Coun. Dieter Dudy said there are certainly challenges faced by the community with respect to a street-embedded population, but said he had several questions about Walsh’s motion that hadn’t been addressed, including who would run and fund the facility, and how public safety would be ensured.

“There's so many questions and many more beyond this. But that said, we also know that as a local government, we are not equipped to build, finance, run a facility of this nature,” Dudy said.

“We neither have the resources nor — and more importantly — the expertise to do this. This is a provincial responsibility, and as such should be regarded that way.”

Coun. Kathy Sinclair said she would feel differently about the motion if it were coming from addiction or mental health experts.

“In speaking with an addictions expert over the past week, research shows that sending people with addictions out of the community actually results in more overdose deaths when they return to the community than people who heal within community,” Sinclair said.

“As has already been said, we can't force people into treatment. And people with addictions and mental health issues, and people who are homeless, are a part of our community. I take direction on mental health and addiction from the experts in the field.”

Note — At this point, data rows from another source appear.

/-! ### setSecure -/
@[simp] theorem State.setSecure_pending (s : State) (f : SecureOp → SecureOp) : (s.setSecure f).pending = s.pending := rfl
@[simp] theorem State.setSecure_mem (s : State) (f : SecureOp → SecureOp) : (s.setSecure f).mem = s.mem := rfl
@[simp] theorem State.setSecure_poison (s : State) (f : SecureOp → SecureOp) : (s.setSecure f).poison = s.poison := rfl
@[simp] theorem State.setSecure_csr (s : State) (f : SecureOp → SecureOp) : (s.setSecure f).csr = s.csr := rfl
@[simp] theorem State.setSecure_late (s : State) (f : SecureOp → SecureOp) : (s.setSecure f).late = s.late := rfl
@[simp] theorem State.setSecure_posted (s : State) (f : SecureOp → SecureOp) : (s.setSecure f).posted = s.posted := rfl
@[simp] theorem State.setSecure_freeCtr (s : State) (f : SecureOp → SecureOp) : (s.setSecure f).freeCtr = s.freeCtr := rfl
@[simp] theorem State.setSecure_gal (s : State) (f : SecureOp → SecureOp) : (s.setSecure f).gal = s.gal := rfl
@[simp] theorem State.setSecure_ftab (s : State) (f : SecureOp → SecureOp) : (s.setSecure f).ftab = s.ftab := rfl
@[simp] theorem State.setSecure_time (s : State) (f : SecureOp → SecureOp) : (s.setSecure f).time = s.time := rfl
@[simp] theorem State.setSecure_forme (s : State) (f : SecureOp → SecureOp) : (s.setSecure f).forme = s.forme := rfl
@[simp] theorem State.setSecure_fw (s : State) (f : SecureOp → SecureOp) : (s.setSecure f).fw = s.fw := rfl
@[simp] theorem State.setSecure_i3c (s : State) (f : SecureOp → SecureOp) : (s.setSecure f).i3c = s.i3c := rfl
@[simp] theorem State.setSecure_cps (s : State) (f : SecureOp → SecureOp) : (s.setSecure f).cps = s.cps := rfl
@[simp] theorem State.setSecure_fab (s : State) (f : SecureOp → SecureOp) : (s.setSecure f).fab = s.fab := rfl
@[simp] theorem State.setSecure_xnet (s : State) (f : SecureOp → SecureOp) : (s.setSecure f).xnet = s.xnet := rfl
@[simp] theorem State.setSecure_shm (s : State) (f : SecureOp → SecureOp) : (s.setSecure f).shm = s.shm := rfl
@[simp] theorem State.setSecure_pool (s : State) (f : SecureOp → SecureOp) : (s.setSecure f).pool = s.pool := rfl
@[simp] theorem State.setSecure_col (s : State) (f : SecureOp → SecureOp) : (s.setSecure f).col = s.col := rfl
@[simp] theorem State.setSecure_det (s : State) (f : SecureOp → SecureOp) : (s.setSecure f).det = s.det := rfl
@[simp] theorem State.setSecure_sec (s : State) (f : SecureOp → SecureOp) : (s.setSecure f).sec = s.sec := rfl
@[simp] theorem State.setSecure_pwr (s : State) (f : SecureOp → SecureOp) : (s.setSecure f).pwr = s.pwr := rfl

/-! ### setPhase -/
@[simp] theorem State.setPhase_pending (s : State) (v : Nat) : (s.setPhase v).pending = s.pending := State.setFld_pending s _ _ _ _
@[simp] theorem State.setPhase_mem (s : State) (v : Nat) : (s.setPhase v).mem = s.mem := State.setFld_mem s _ _ _ _
@[simp] theorem State.setPhase_poison (s : State) (v : Nat) : (s.setPhase v).poison = s.poison := State.setFld_poison s _ _ _ _
@[simp] theorem State.setPhase_late (s : State) (v : Nat) : (s.setPhase v).late = s.late := State.setFld_late s _ _ _ _
@[simp] theorem State.setPhase_posted (s : State) (v : Nat) : (s.setPhase v).posted = s.posted := State.setFld_posted s _ _ _ _
@[simp] theorem State.setPhase_freeCtr (s : State) (v : Nat) : (s.setPhase v).freeCtr = s.freeCtr := State.setFld_freeCtr s _ _ _ _
@[simp] theorem State.setPhase_health (s : State) (v : Nat) : (s.setPhase v).health = s.health := State.setFld_health s _ _ _ _
@[simp] theorem State.setPhase_gal (s : State) (v : Nat) : (s.setPhase v).gal = s.gal := State.setFld_gal s _ _ _ _
@[simp] theorem State.setPhase_ftab (s : State) (v : Nat) : (s.setPhase v).ftab = s.ftab := State.setFld_ftab s _ _ _ _
@[simp] theorem State.setPhase_time (s : State) (v : Nat) : (s.setPhase v).time = s.time := State.setFld_time s _ _ _ _
@[simp] theorem State.setPhase_forme (s : State) (v : Nat) : (s.setPhase v).forme = s.forme := State.setFld_forme s _ _ _ _
@[simp] theorem State.setPhase_fw (s : State) (v : Nat) : (s.setPhase v).fw = s.fw := State.setFld_fw s _ _ _ _
@[simp] theorem State.setPhase_i3c (s : State) (v : Nat) : (s.setPhase v).i3c = s.i3c := State.setFld_i3c s _ _ _ _
@[simp] theorem State.setPhase_cps (s : State) (v : Nat) : (s.setPhase v).cps = s.cps := State.setFld_cps s _ _ _ _
@[simp] theorem State.setPhase_fab (s : State) (v : Nat) : (s.setPhase v).fab = s.fab := State.setFld_fab s _ _ _ _
@[simp] theorem State.setPhase_xnet (s : State) (v : Nat) : (s.setPhase v).xnet = s.xnet := State.setFld_xnet s _ _ _ _
@[simp] theorem State.setPhase_shm (s : State) (v : Nat) : (s.setPhase v).shm = s.shm := State.setFld_shm s _ _ _ _
@[simp] theorem State.setPhase_pool (s : State) (v : Nat) : (s.setPhase v).pool = s.pool := State.setFld_pool s _ _ _ _
@[simp] theorem State.setPhase_col (s : State) (v : Nat) : (s.setPhase v).col = s.col := State.setFld_col s _ _ _ _
@[simp] theorem State.setPhase_det (s : State) (v : Nat) : (s.setPhase v).det = s.det := State.setFld_det s _ _ _ _
@[simp] theorem State.setPhase_sec (s : State) (v : Nat) : (s.setPhase v).sec = s.sec := State.setFld_sec s _ _ _ _
@[simp] theorem State.setPhase_pwr (s : State) (v : Nat) : (s.setPhase v).pwr = s.pwr := State.setFld_pwr s _ _ _ _

/-! ### setPort -/
@[simp] theorem State.setPort_pending (s : State) (p : Nat) (f : Port → Port) : (s.setPort p f).pending = s.pending := rfl
@[simp] theorem State.setPort_mem (s : State) (p : Nat) (f : Port → Port) : (s.setPort p f).mem = s.mem := rfl
@[simp] theorem State.setPort_poison (s : State) (p : Nat) (f : Port → Port) : (s.setPort p f).poison = s.poison := rfl
@[simp] theorem State.setPort_csr (s : State) (p : Nat) (f : Port → Port) : (s.setPort p f).csr = s.csr := rfl
@[simp] theorem State.setPort_late (s : State) (p : Nat) (f : Port → Port) : (s.setPort p f).late = s.late := rfl
@[simp] theorem State.setPort_posted (s : State) (p : Nat) (f : Port → Port) : (s.setPort p f).posted = s.posted := rfl
@[simp] theorem State.setPort_freeCtr (s : State) (p : Nat) (f : Port → Port) : (s.setPort p f).freeCtr = s.freeCtr := rfl
@[simp] theorem State.setPort_health (s : State) (p : Nat) (f : Port → Port) : (s.setPort p f).health = s.health := rfl
@[simp] theorem State.setPort_gal (s : State) (p : Nat) (f : Port → Port) : (s.setPort p f).gal = s.gal := rfl
@[simp] theorem State.setPort_ftab (s : State) (p : Nat) (f : Port → Port) : (s.setPort p f).ftab = s.ftab := rfl
@[simp] theorem State.setPort_time (s : State) (p : Nat) (f : Port → Port) : (s.setPort p f).time = s.time := rfl
@[simp] theorem State.setPort_forme (s : State) (p : Nat) (f : Port → Port) : (s.setPort p f).forme = s.forme := rfl
@[simp] theorem State.setPort_fw (s : State) (p : Nat) (f : Port → Port) : (s.setPort p f).fw = s.fw := rfl
@[simp] theorem State.setPort_i3c (s : State) (p : Nat) (f : Port → Port) : (s.setPort p f).i3c = s.i3c := rfl
@[simp] theorem State.setPort_cps (s : State) (p : Nat) (f : Port → Port) : (s.setPort p f).cps = s.cps := rfl
@[simp] theorem State.setPort_xnet (s : State) (p : Nat) (f : Port → Port) : (s.setPort p f).xnet = s.xnet := rfl
@[simp] theorem State.setPort_shm (s : State) (p : Nat) (f : Port → Port) : (s.setPort p f).shm = s.shm := rfl
@[simp] theorem State.setPort_pool (s : State) (p : Nat) (f : Port → Port) : (s.setPort p f).pool = s.pool := rfl
@[simp] theorem State.setPort_col (s : State) (p : Nat) (f : Port → Port) : (s.setPort p f).col = s.col := rfl
@[simp] theorem State.setPort_det (s : State) (p : Nat) (f : Port → Port) : (s.setPort p f).det = s.det := rfl
@[simp] theorem State.setPort_sec (s : State) (p : Nat) (f : Port → Port) : (s.setPort p f).sec = s.sec := rfl
@[simp] theorem State.setPort_pwr (s : State) (p : Nat) (f : Port → Port) : (s.setPort p f).pwr = s.pwr := rfl

/-! ### setEthPort -/
@[simp] theorem State.setEthPort_pending (s : State) (p : Nat) (f : EthPort → EthPort) : (s.setEthPort p f).pending = s.pending := rfl
@[simp] theorem State.setEthPort_mem (s : State) (p : Nat) (f : EthPort → EthPort) : (s.setEthPort p f).mem = s.mem := rfl
@[simp] theorem State.setEthPort_poison (s : State) (p : Nat) (f : EthPort → EthPort) : (s.setEthPort p f).poison = s.poison := rfl
@[simp] theorem State.setEthPort_csr (s : State) (p : Nat) (f : EthPort → EthPort) : (s.setEthPort p f).csr = s.csr := rfl
@[simp] theorem State.setEthPort_late (s : State) (p : Nat) (f : EthPort → EthPort) : (s.setEthPort p f).late = s.late := rfl
@[simp] theorem State.setEthPort_posted (s : State) (p : Nat) (f : EthPort → EthPort) : (s.setEthPort p f).posted = s.posted := rfl
@[simp] theorem State.setEthPort_freeCtr (s : State) (p : Nat) (f : EthPort → EthPort) : (s.setEthPort p f).freeCtr = s.freeCtr := rfl
@[simp] theorem State.setEthPort_health (s : State) (p : Nat) (f : EthPort → EthPort) : (s.setEthPort p f).health = s.health := rfl
@[simp] theorem State.setEthPort_gal (s : State) (p : Nat) (f : EthPort → EthPort) : (s.setEthPort p f).gal = s.gal := rfl
@[simp] theorem State.setEthPort_ftab (s : State) (p : Nat) (f : EthPort → EthPort) : (s.setEthPort p f).ftab = s.ftab := rfl
@[simp] theorem State.setEthPort_time (s : State) (p : Nat) (f : EthPort → EthPort) : (s.setEthPort p f).time = s.time := rfl
@[simp] theorem State.setEthPort_forme (s : State) (p : Nat) (f : EthPort → EthPort) : (s.setEthPort p f).forme = s.forme := rfl
@[simp] theorem State.setEthPort_fw (s : State) (p : Nat) (f : EthPort → EthPort) : (s.setEthPort p f).fw = s.fw := rfl
@[simp] theorem State.setEthPort_i3c (s : State) (p : Nat) (f : EthPort → EthPort) : (s.setEthPort p f).i3c = s.i3c := rfl
@[simp] theorem State.setEthPort_cps (s : State) (p : Nat) (f : EthPort → EthPort) : (s.setEthPort p f).cps = s.cps := rfl
@[simp] theorem State.setEthPort_fab (s : State) (p : Nat) (f : EthPort → EthPort) : (s.setEthPort p f).fab = s.fab := rfl
@[simp] theorem State.setEthPort_shm (s : State) (p : Nat) (f : EthPort → EthPort) : (s.setEthPort p f).shm = s.shm := rfl
@[simp] theorem State.setEthPort_pool (s : State) (p : Nat) (f : EthPort → EthPort) : (s.setEthPort p f).pool = s.pool := rfl
@[simp] theorem State.setEthPort_col (s : State) (p : Nat) (f : EthPort → EthPort) : (s.setEthPort p f).col = s.col := rfl
@[simp] theorem State.setEthPort_det (s : State) (p : Nat) (f : EthPort → EthPort) : (s.setEthPort p f).det = s.det := rfl
@[simp] theorem State.setEthPort_sec (s : State) (p : Nat) (f : EthPort → EthPort) : (s.setEthPort p f).sec = s.sec := rfl
@[simp] theorem State.setEthPort_pwr (s : State) (p : Nat) (f : EthPort → EthPort) : (s.setEthPort p f).pwr = s.pwr := rfl

/-! ### setJstTx -/
@[simp] theorem State.setJstTx_pending (s : State) (r : Nat) (x : JstTx) : (s.setJstTx r x).pending = s.pending := rfl
@[simp] theorem State.setJstTx_mem (s : State) (r : Nat) (x : JstTx) : (s.setJstTx r x).mem = s.mem := rfl
@[simp] theorem State.setJstTx_poison (s : State) (r : Nat) (x : JstTx) : (s.setJstTx r x).poison = s.poison := rfl
@[simp] theorem State.setJstTx_csr (s : State) (r : Nat) (x : JstTx) : (s.setJstTx r x).csr = s.csr := rfl
@[simp] theorem State.setJstTx_late (s : State) (r : Nat) (x : JstTx) : (s.setJstTx r x).late = s.late := rfl
@[simp] theorem State.setJstTx_posted (s : State) (r : Nat) (x : JstTx) : (s.setJstTx r x).posted = s.posted := rfl
@[simp] theorem State.setJstTx_freeCtr (s : State) (r : Nat) (x : JstTx) : (s.setJstTx r x).freeCtr = s.freeCtr := rfl
@[simp] theorem State.setJstTx_health (s : State) (r : Nat) (x : JstTx) : (s.setJstTx r x).health = s.health := rfl
@[simp] theorem State.setJstTx_gal (s : State) (r : Nat) (x : JstTx) : (s.setJstTx r x).gal = s.gal := rfl
@[simp] theorem State.setJstTx_ftab (s : State) (r : Nat) (x : JstTx) : (s.setJstTx r x).ftab = s.ftab := rfl
@[simp] theorem State.setJstTx_time (s : State) (r : Nat) (x : JstTx) : (s.setJstTx r x).time = s.time := rfl
@[simp] theorem State.setJstTx_forme (s : State) (r : Nat) (x : JstTx) : (s.setJstTx r x).forme = s.forme := rfl
@[simp] theorem State.setJstTx_fw (s : State) (r : Nat) (x : JstTx) : (s.setJstTx r x).fw = s.fw := rfl
@[simp] theorem State.setJstTx_i3c (s : State) (r : Nat) (x : JstTx) : (s.setJstTx r x).i3c = s.i3c := rfl
@[simp] theorem State.setJstTx_cps (s : State) (r : Nat) (x : JstTx) : (s.setJstTx r x).cps = s.cps := rfl
@[simp] theorem State.setJstTx_fab (s : State) (r : Nat) (x : JstTx) : (s.setJstTx r x).fab = s.fab := rfl
@[simp] theorem State.setJstTx_shm (s : State) (r : Nat) (x : JstTx) : (s.setJstTx r x).shm = s.shm := rfl
@[simp] theorem State.setJstTx_pool (s : State) (r : Nat) (x : JstTx) : (s.setJstTx r x).pool = s.pool := rfl
@[simp] theorem State.setJstTx_col (s : State) (r : Nat) (x : JstTx) : (s.setJstTx r x).col = s.col := rfl
@[simp] theorem State.setJstTx_det (s : State) (r : Nat) (x : JstTx) : (s.setJstTx r x).det = s.det := rfl
@[simp] theorem State.setJstTx_sec (s : State) (r : Nat) (x : JstTx) : (s.setJstTx r x).sec = s.sec := rfl
@[simp] theorem State.setJstTx_pwr (s : State) (r : Nat) (x : JstTx) : (s.setJstTx r x).pwr = s.pwr := rfl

Some councillors took issue with the wording used in the motion, particularly the whereas clauses that precede the directives themselves.

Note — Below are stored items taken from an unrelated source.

/-- A state and operands that meet the hypotheses of each clause of Obligations.LongOperations (one part). -/
theorem test_hyps_LongOperationsEnd :
    (let s : State := loSt 0 0 0 0 [(1, lo 2)]; let n : Nat := 1; s.Up ∧ let o := s.longop n;
      o.state = loSuspending) ∧
    (let s : State := loSt 0 0 0 0 [(1, lo 1 2 (cl 0x200 0x100 64))]; let n : Nat := 1; s.Up ∧ let o := s.longop n;
      o.state = loRunning ∧ (match o.left with | some _ :: _ => true | _ => false) = true) ∧
    (let s : State := loSt 0 0 0 0 [(1, lo 2)]; let n : Nat := 1; s.Up ∧ let o := s.longop n;
      (o.state = loRunning ∨ o.state = loSuspending) ∧ (o.kind = kScrub ∨ (o.kind = kStageReplica
      ∧ (s.copyList o.left).1 = St.ok ∧ o.dirty = false))) ∧
    (let s : State := loSt 0 0 0 0 [(1, lo 1 2 (cl 0x200 0x100 64))]; let n : Nat := 1; s.Up ∧ let o := s.longop n;
      (o.state = loRunning ∨ o.state = loSuspending) ∧ (o.kind = kScrub ∨ (o.kind = kStageReplica
      ∧ (s.copyList o.left).1 = St.ok ∧ o.dirty = false))) ∧
    (let s : State := { loSt 0 0 0 0 [(1, lo 1 2 (cl 0x200 0x100 64))] with poison := [8] }; let n : Nat := 1; s.Up
      ∧ let o := s.longop n; (o.state = loRunning ∨ o.state = loSuspending) ∧ o.kind = kStageReplica
      ∧ (s.copyList o.left).1 ≠ St.ok) ∧
    (let s : State := loSt 0 0 0 0 [(1, { lo 1 2 (cl 0x200 0x100 64) with dirty := true })]; let n : Nat := 1; s.Up
      ∧ let o := s.longop n; (o.state = loRunning ∨ o.state = loSuspending) ∧ o.kind = kStageReplica
      ∧ (s.copyList o.left).1 = St.ok ∧ o.dirty = true) := by decide +kernel

/-- A state and operands that meet the hypotheses of each clause of Obligations.LongOperations (one part). -/
theorem test_hyps_StandingTagsLeave :
    (let s : State := standSt 2 2; let v : Word := 0x105#64; let t : Nat := 5; s.Up ∧ wbit v 8 = true
      ∧ bits v 7 0 = t ∧ t ≠ 0 ∧ s.fld (Reg.GAL_STAND t) 63 62 = 2 ∧ s.fld (Reg.GAL_STAND t) 61 54 ≠ 0) ∧
    (let s : State := standSt 2 0; let v : Word := 0x105#64; let t : Nat := 5; s.Up ∧ wbit v 8 = true
      ∧ bits v 7 0 = t ∧ t ≠ 0 ∧ s.fld (Reg.GAL_STAND t) 63 62 = 2 ∧ s.fld (Reg.GAL_STAND t) 61 54 = 0) ∧
    (let s : State := standSt 0 0; let v : Word := 0x105#64; let t : Nat := 5; s.Up ∧ wbit v 8 = true
      ∧ bits v 7 0 = t ∧ t ≠ 0 ∧ s.fld (Reg.GAL_STAND t) 63 62 = 0) ∧
    (let s : State := standSt 3 0; let v : Word := 0x105#64; let t : Nat := 5; s.Up ∧ wbit v 8 = true
      ∧ bits v 7 0 = t ∧ t ≠ 0 ∧ s.fld (Reg.GAL_STAND t) 63 62 = 3) := by decide +kernel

Coun. Dale Bass said she disagreed with how the motion seemed to indicate people should be required to use treatment centres. Bass was the centre of some controversy last week when she compared the proposal to a "concentration camp" in an interview on Radio NL.

Coun. Sadie Hunter said she couldn't support the motion, saying the wording was inappropriate and dehumanizing.

"The motion itself is an example of this narrative, this toxic narrative and the narrative that I see on social media and the narrative that I hear in community. And the language throughout this is dehumanizing and generalizes a really complex issue," Hunter said.

"It, quite frankly, shows a blatant ignorance around mental illness and substance use. And I can't in good conscience support any of it. It perpetuates stigma, and it's not a constructive approach."

Byron McCorkell, the city’s director of community and protective services, said the city needs to continue to lobby for a sobering centre, a detox expansion for beds at the Phoenix, more housing for stabilized care, a mental health court and a drug court — facilities that have already been requested.

“As you’ve heard from [RCMP Supt. Syd Lecky] and others at the podium, currently the system is not putting people in jail for valid reasons, who are suffering from a myriad of issues, but there’s no catch on the other side for them so they come back to the street,” McCorkell said.

“They have to find their way through a very complex system and they are successful, and they are unsuccessful. And with the social agencies we work with are challenged daily with how do we try and keep people moving forward into success.”

Walsh’s motion was severed and voted on in sections.

The first part of his motion was defeated five votes to four, with Walsh, Sarai, O’Reilly and Coun. Arjun Singh voting in favour. Sinclair, Hunter, Bass, Coun. Dieter Dudy and Mayor Ken Christian were opposed.

The second part of his motion was defeated eight votes to one, with only Walsh voting in favour.